The Enduring Value of Conceptual Modelling — Fundamentally Understanding What We Are Reasoning, Explaining, and Coding About
Prof. Henderik Proper
Abstract
Conceptual modelling, as a discipline, originated primarily from the field of database design. Its early development was driven by a need to clarify what a database system must “know” about the world, independent of any technology-specific implementation details. We argue, however, that the value of conceptual modelling extends far beyond database design. Conceptual models (including domain ontologies) enable us to explicitly articulate and discuss our understanding of a domain, whether existing, desired, or envisioned, in terms of the involved “things” and their relationships. More specifically, we maintain that, just as logic has given us discipline in how we reason, conceptual modelling can give us more discipline in clarifying and agreeing on what we are reasoning about (and likewise what we are talking, AI-explaining or coding about).

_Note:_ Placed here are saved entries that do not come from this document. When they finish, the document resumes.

/-! ## Writers of the upstream agent -/

@[simp] theorem writeArgAddr_cfg (v : Word) (s : State) : (writeArgAddr v s).cfg = s.cfg := rfl
@[simp] theorem writeArgAddr_gen (v : Word) (s : State) : (writeArgAddr v s).gen = s.gen := rfl
@[simp] theorem writeArgAddr_boot (v : Word) (s : State) : (writeArgAddr v s).boot = s.boot := rfl
@[simp] theorem writeArgAddr_pf (v : Word) (s : State) : (writeArgAddr v s).pf = s.pf := rfl
@[simp] theorem writeArgAddr_crcReg (v : Word) (s : State) : (writeArgAddr v s).crcReg = s.crcReg := rfl
@[simp] theorem writeArgAddr_mb (v : Word) (s : State) : (writeArgAddr v s).mb = s.mb := rfl
@[simp] theorem writeArgAddr_flash (v : Word) (s : State) : (writeArgAddr v s).flash = s.flash := rfl
@[simp] theorem writeArgAddr_env (v : Word) (s : State) : (writeArgAddr v s).env = s.env := rfl
@[simp] theorem writeArgAddr_wait (v : Word) (s : State) : (writeArgAddr v s).wait = s.wait := rfl
@[simp] theorem writeArgAddr_events (v : Word) (s : State) : (writeArgAddr v s).events = s.events := rfl
@[simp] theorem writeArgAddr_moves (v : Word) (s : State) : (writeArgAddr v s).moves = s.moves := rfl
@[simp] theorem writeArgAddr_readBus (v : Word) (s : State) : (writeArgAddr v s).readBus = s.readBus := rfl
@[simp] theorem writeArgAddr_host_cmd (v : Word) (s : State) : (writeArgAddr v s).host.cmd = s.host.cmd := rfl
@[simp] theorem writeArgAddr_host_argAddr (v : Word) (s : State) : (writeArgAddr v s).host.argAddr = v := rfl
@[simp] theorem writeArgAddr_host_argLen (v : Word) (s : State) :
    (writeArgAddr v s).host.argLen = s.host.argLen := rfl
@[simp] theorem writeArgAddr_host_dbuf (v : Word) (s : State) : (writeArgAddr v s).host.dbuf = s.host.dbuf := rfl
@[simp] theorem writeArgAddr_host_status (v : Word) (s : State) :
    (writeArgAddr v s).host.status = s.host.status := rfl
@[simp] theorem writeArgAddr_host_result (v : Word) (s : State) :
    (writeArgAddr v s).host.result = s.host.result := rfl
@[simp] theorem writeArgAddr_host_pktLen (v : Word) (s : State) :
    (writeArgAddr v s).host.pktLen = s.host.pktLen := rfl
@[simp] theorem writeArgAddr_host_pktData (v : Word) (s : State) :
    (writeArgAddr v s).host.pktData = s.host.pktData := rfl
@[simp] theorem writeArgAddr_host_cmdWritten (v : Word) (s : State) :
    (writeArgAddr v s).host.cmdWritten = s.host.cmdWritten := rfl
@[simp] theorem writeArgAddr_host_argAddrWritten (v : Word) (s : State) :
    (writeArgAddr v s).host.argAddrWritten = true := rfl
@[simp] theorem writeArgAddr_host_argLenWritten (v : Word) (s : State) :
    (writeArgAddr v s).host.argLenWritten = s.host.argLenWritten := rfl
@[simp] theorem writeArgAddr_host_dbufWritten (v : Word) (s : State) :
    (writeArgAddr v s).host.dbufWritten = s.host.dbufWritten := rfl
@[simp] theorem writeArgAddr_host_pktLenWritten (v : Word) (s : State) :
    (writeArgAddr v s).host.pktLenWritten = s.host.pktLenWritten := rfl
@[simp] theorem writeArgAddr_host_pktDataWritten (v : Word) (s : State) :
    (writeArgAddr v s).host.pktDataWritten = s.host.pktDataWritten := rfl

@[simp] theorem writeArgLen_cfg (v : Word) (s : State) : (writeArgLen v s).cfg = s.cfg := rfl
@[simp] theorem writeArgLen_gen (v : Word) (s : State) : (writeArgLen v s).gen = s.gen := rfl
@[simp] theorem writeArgLen_boot (v : Word) (s : State) : (writeArgLen v s).boot = s.boot := rfl
@[simp] theorem writeArgLen_pf (v : Word) (s : State) : (writeArgLen v s).pf = s.pf := rfl
@[simp] theorem writeArgLen_crcReg (v : Word) (s : State) : (writeArgLen v s).crcReg = s.crcReg := rfl
@[simp] theorem writeArgLen_mb (v : Word) (s : State) : (writeArgLen v s).mb = s.mb := rfl
@[simp] theorem writeArgLen_flash (v : Word) (s : State) : (writeArgLen v s).flash = s.flash := rfl
@[simp] theorem writeArgLen_env (v : Word) (s : State) : (writeArgLen v s).env = s.env := rfl
@[simp] theorem writeArgLen_wait (v : Word) (s : State) : (writeArgLen v s).wait = s.wait := rfl
@[simp] theorem writeArgLen_events (v : Word) (s : State) : (writeArgLen v s).events = s.events := rfl
@[simp] theorem writeArgLen_moves (v : Word) (s : State) : (writeArgLen v s).moves = s.moves := rfl
@[simp] theorem writeArgLen_readBus (v : Word) (s : State) : (writeArgLen v s).readBus = s.readBus := rfl
@[simp] theorem writeArgLen_host_cmd (v : Word) (s : State) : (writeArgLen v s).host.cmd = s.host.cmd := rfl
@[simp] theorem writeArgLen_host_argAddr (v : Word) (s : State) :
    (writeArgLen v s).host.argAddr = s.host.argAddr := rfl
@[simp] theorem writeArgLen_host_argLen (v : Word) (s : State) : (writeArgLen v s).host.argLen = v := rfl
@[simp] theorem writeArgLen_host_dbuf (v : Word) (s : State) : (writeArgLen v s).host.dbuf = s.host.dbuf := rfl
@[simp] theorem writeArgLen_host_status (v : Word) (s : State) : (writeArgLen v s).host.status = s.host.status := rfl
@[simp] theorem writeArgLen_host_result (v : Word) (s : State) : (writeArgLen v s).host.result = s.host.result := rfl
@[simp] theorem writeArgLen_host_pktLen (v : Word) (s : State) : (writeArgLen v s).host.pktLen = s.host.pktLen := rfl
@[simp] theorem writeArgLen_host_pktData (v : Word) (s : State) :
    (writeArgLen v s).host.pktData = s.host.pktData := rfl
@[simp] theorem writeArgLen_host_cmdWritten (v : Word) (s : State) :
    (writeArgLen v s).host.cmdWritten = s.host.cmdWritten := rfl
@[simp] theorem writeArgLen_host_argAddrWritten (v : Word) (s : State) :
    (writeArgLen v s).host.argAddrWritten = s.host.argAddrWritten := rfl
@[simp] theorem writeArgLen_host_argLenWritten (v : Word) (s : State) :
    (writeArgLen v s).host.argLenWritten = true := rfl
@[simp] theorem writeArgLen_host_dbufWritten (v : Word) (s : State) :
    (writeArgLen v s).host.dbufWritten = s.host.dbufWritten := rfl
@[simp] theorem writeArgLen_host_pktLenWritten (v : Word) (s : State) :
    (writeArgLen v s).host.pktLenWritten = s.host.pktLenWritten := rfl
@[simp] theorem writeArgLen_host_pktDataWritten (v : Word) (s : State) :
    (writeArgLen v s).host.pktDataWritten = s.host.pktDataWritten := rfl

At the same time, within information systems engineering (including database & software engineering), the role of conceptual modelling appears increasingly “under threat”. The rise of agile software development, with its emphasis on “coding over documenting over modelling,” seems to suggest a reduced need for modelling. Furthermore, large language models are now frequently used to help generate models themselves. This raises an important question: Does conceptual modelling still have a role to play?
We strongly argue that it does. In particular, when it comes to clarifying and aligning our understanding of what we are reasoning about. We will argue the point “ViA RoME”. RoME refers to the concept of Return on Modelling Effort. Since creating conceptual models requires effort, it is reasonable to ensure that this effort aligns with the expected benefits. The ViA idea emphasises that models derive value only in action; i.e. when they are created and/or used. Together, these concepts offer a cost-benefit perspective on the creation and use of conceptual models.
Using the ViA RoME perspective as a guiding framework, we illustrate several situations in which conceptual models continue to play a vital role, including:
- Enabling ownership — Helping stakeholders take ownership of the concepts and rules embedded in code or in trained sub-symbolic AI systems.
- Explaining beyond explainable — Providing meaningful explanations of the behaviour or outputs of AI-driven systems (or any complex software-intensive system) demands a shared terminology and mutual understanding between the explainer and the explainee.
- Do you mean interoperability? — We live in an interconnected world, and both human and digital (including AI-based) actors require a shared (and thus explicit) understanding in order to interoperate effectively.